Electronic – Silicon bugs, errata sheets


In many (most??, all??) microcontrollers that I have used over the past years, there where sometimes some silicon level bugs, and the manufacturers provide the engineers with the errata sheets, describing what unexpected behaviour they may face.

Why don't they ever fix these "bugs"? Since the product is still produced, and in most cases solving the problem won't affect the previous implementations, why they do not just revise it? In many cases the product may be stabilized, most bugs may have been found, and may have a significant part of its product life-time ahead of it.

Is it so difficult (technically)? Expensive?

Best Answer

Critical bugs do get fixed. Usually they're fixed before the product enters production. Unless you're using early samples, you might never see the worst bugs.

Fixing bugs is difficult and expensive. It's not just changing one line of RTL code. If you did that, you'd have to resynthesize, redo the physical layout, tweak the layout to fix any timing problems, buy a whole new mask set, produce new wafers, test the wafers (normally), validate the new fixes, and possibly characterize or qualify the product again. This takes months and costs a distressing amount of money. For that reason, we try to fix bugs directly in the layout (preferably on a single metal layer). This is faster and cheaper than starting over from RTL synthesis, but it's still not good.

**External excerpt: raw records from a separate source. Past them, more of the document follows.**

-- ==== Sys2Proof/Certificates/Slice0/Obligations.lean ====
section
/-! DEFINITION. The statements for the provers. -/

open Sys2Proof Sys2Proof.Machine

/-! ### The step -/

/-- The step of a block: the command at the front of the queue is carried out on the part with the queue's rest. -/
def Obligations.StepTakesFront : Prop :=
  ∀ (c : Instr) (rest : List Instr) (s : State), s.pending = c :: rest → step s = exec c (s.withPending rest)

/-- The model's choice (assumption 1): a step on an empty queue is one millisecond of the timebase, and exactly the expiries that are due
then are queued, each once, in an order that is a free value (assumption 2). -/
def Obligations.TickQueuesExpiries : Prop :=
  ∀ s : State, s.pending = [] →
    ∃ t, step s = .next t ∧ t.now = s.now + 1 ∧ { t with now := s.now, draws := s.draws, pending := [] } = s ∧
      t.pending.Perm (expiriesDue { s with now := s.now + 1 }) ∧ t.pending.Nodup ∧
      (∀ p, .silenceTimeout p ∈ t.pending ↔ t.silenceDue p = true) ∧
      (∀ c, .requestUrgent c ∈ t.pending ↔ t.urgentDue c = true) ∧
      (∀ c, .requestExpiry c ∈ t.pending ↔ t.expiryDue c = true) ∧
      (.overrideSecond ∈ t.pending ↔ t.overrideDue = true) ∧
      (.gateTimeout ∈ t.pending ↔ t.gateDue = true) ∧
      (.startTimerExpiry ∈ t.pending ↔ t.startDue = true) ∧
      (.idleTimerExpiry ∈ t.pending ↔ t.idleDue = true) ∧
      (∀ d, .flushWaitLimit d ∈ t.pending ↔ t.waitDue d = true) ∧
      (∀ d, .flushTimeEnd d ∈ t.pending ↔ ∃ e, (t.drum d).state = .flushing e ∧ t.reached e = true) ∧
      (∀ d, .settleTimeEnd d ∈ t.pending ↔ ∃ e, (t.drum d).state = .settling e ∧ t.reached e = true) ∧
      (.stepHoldExpiry ∈ t.pending ↔ t.holdDue = true) ∧
      (.coalesceAgeLimit ∈ t.pending ↔ t.oldestAge = some t.tables.coalesceAge)

/-- Every command ends in a next state; none touches the waiting commands, and only the two resets touch the timebase. The model's choice:
no command stops the part (log entry 28), a reset keeps the waiting commands (log entry 25), and time stands still while a command is
carried out (log entry 1). -/
def Obligations.EveryCommandCompletes : Prop :=
  ∀ (c : Instr) (s : State),
    ∃ t, exec c s = .next t ∧ t.pending = s.pending ∧ (c ≠ .powerOn → c ≠ .pinReset → t.now = s.now)

/-! ### Resets and start-up -/

/-- What every block holds after a power-on and after a pin reset, but for the cause flags and what the tables give. The model's choice: the
default tables, and the map, the drums and the capacity derived from them, stand until the start-up read ends (log entry 6); the selected
setpoint and the start of the override's second are 0 (log entry 16); the waiting commands and the EEPROM survive a reset (log entry 25). -/
def Obligations.ResetValues : Prop :=
  ∀ (s : State) (c : Instr), c = .powerOn ∨ c = .pinReset →
    ∃ t, exec c s = .next t ∧ t.now = 0 ∧ t.mode = .loading ∧ t.activity = .idle ∧
      t.cellPort = { state := .down, queue := [] } ∧ t.plantPort = { state := .down, queue := [] } ∧
      t.tables = Tables.default ∧ t.tracker = { map := List.replicate 128 .empty, last := none, acc := 0 } ∧ (∀ l : LotNo, t.lots[l] = .free none) ∧
      (∀ c, t.request c = none) ∧ t.arbiter.pointer = 23 ∧
      t.belt.supervisor = true ∧ t.belt.crusher = false ∧ t.belt.link = true ∧ t.belt.latched = false ∧ t.belt.seconds = 0 ∧
      t.belt.programSetpoint = none ∧ t.belt.issued = none ∧ t.belt.selected = 0 ∧ t.belt.secondStart = 0 ∧
      t.head.gate = .moving none 0 false ∧ t.head.lastPosition = none ∧ t.head.crusher = .off ∧ t.head.jam = 0 ∧ t.head.current = 0 ∧
      t.head.confirm = false ∧ t.head.startMode = .confirm ∧ t.head.approach = 0 ∧ t.head.surge = false ∧
      (∀ d, t.drum d = { state := .online, fines := 0, dp := 0, failed := 0 }) ∧ t.filtration.capacity = 4000 ∧ t.filtration.residue = 0 ∧ t.filtration.lastFlushed = 3 ∧ (∀ c : CellNo, t.filtration.allotments[c] = 0) ∧
      t.filtration.demand = 0 ∧ t.filtration.low = false ∧
      t.engine.chain = none ∧ t.engine.lastOutcome = none ∧ (∀ i : SourceNo, t.engine.waiting[i] = none) ∧
      (∀ i : SourceNo, t.router.flags[i] = false ∧ t.router.counts[i] = 0) ∧
      t.notices.captured = none ∧ t.notices.furtherMajor = false ∧ t.notices.furtherMinor = false ∧
      t.coalescer = { entries := [], waiting := false } ∧ (∀ k, t.counter k = 0) ∧ t.settledLaw ∧ t.pending = s.pending ∧
      (s.activity.isReloading = true ∨ s.activity = .idle → t.eeprom = s.eeprom)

If we're fixing a critical bug anyway, why not fix all the other bugs too? Again, this takes time -- time to figure out and implement a fix, time to rerun the design verification tests. That time means it will take longer to get the next product to market. And in the meantime, you'll almost certainly find more bugs in your current product if you look hard enough. It's a losing battle. Fixing bugs is even harder on a product that's been out for a long time, since people have to dive into the old design to figure out what's going on. As Null says, customers may have to requalify your product in their system. If your product is still in development, delaying the production release may cause customer schedules to slip, which makes customers very unhappy.

Normally, the bugs that get left in only happen in weird configurations, cause very minor problems, have easy workarounds, or all of the above. They're just not bad enough to be worth the trouble. And if you reuse a hardware module on the next product, your existing customers will already have the workaround in their software anyway.

Software toolchains are another factor. If a module sticks around long enough, your toolchain might change enough that redoing the old validation tests becomes a major project in itself. And you probably can't just load up the old tools, because you're not paying for the site license anymore. But as long as you don't change the module, you can keep copying and pasting it into new MCUs.

Software is also an issue on the customer side. If your bugfix breaks backwards compatibility in any way, all of your customers will have to update their code, which they may not even have the tools for anymore.

As someone who works in microcontroller development, I can tell you that we would all love to fix every bug. But trying to do so would delay development unpredictably, annoy customers, cost a ton of money, and at the end of it all, we'd still probably fail.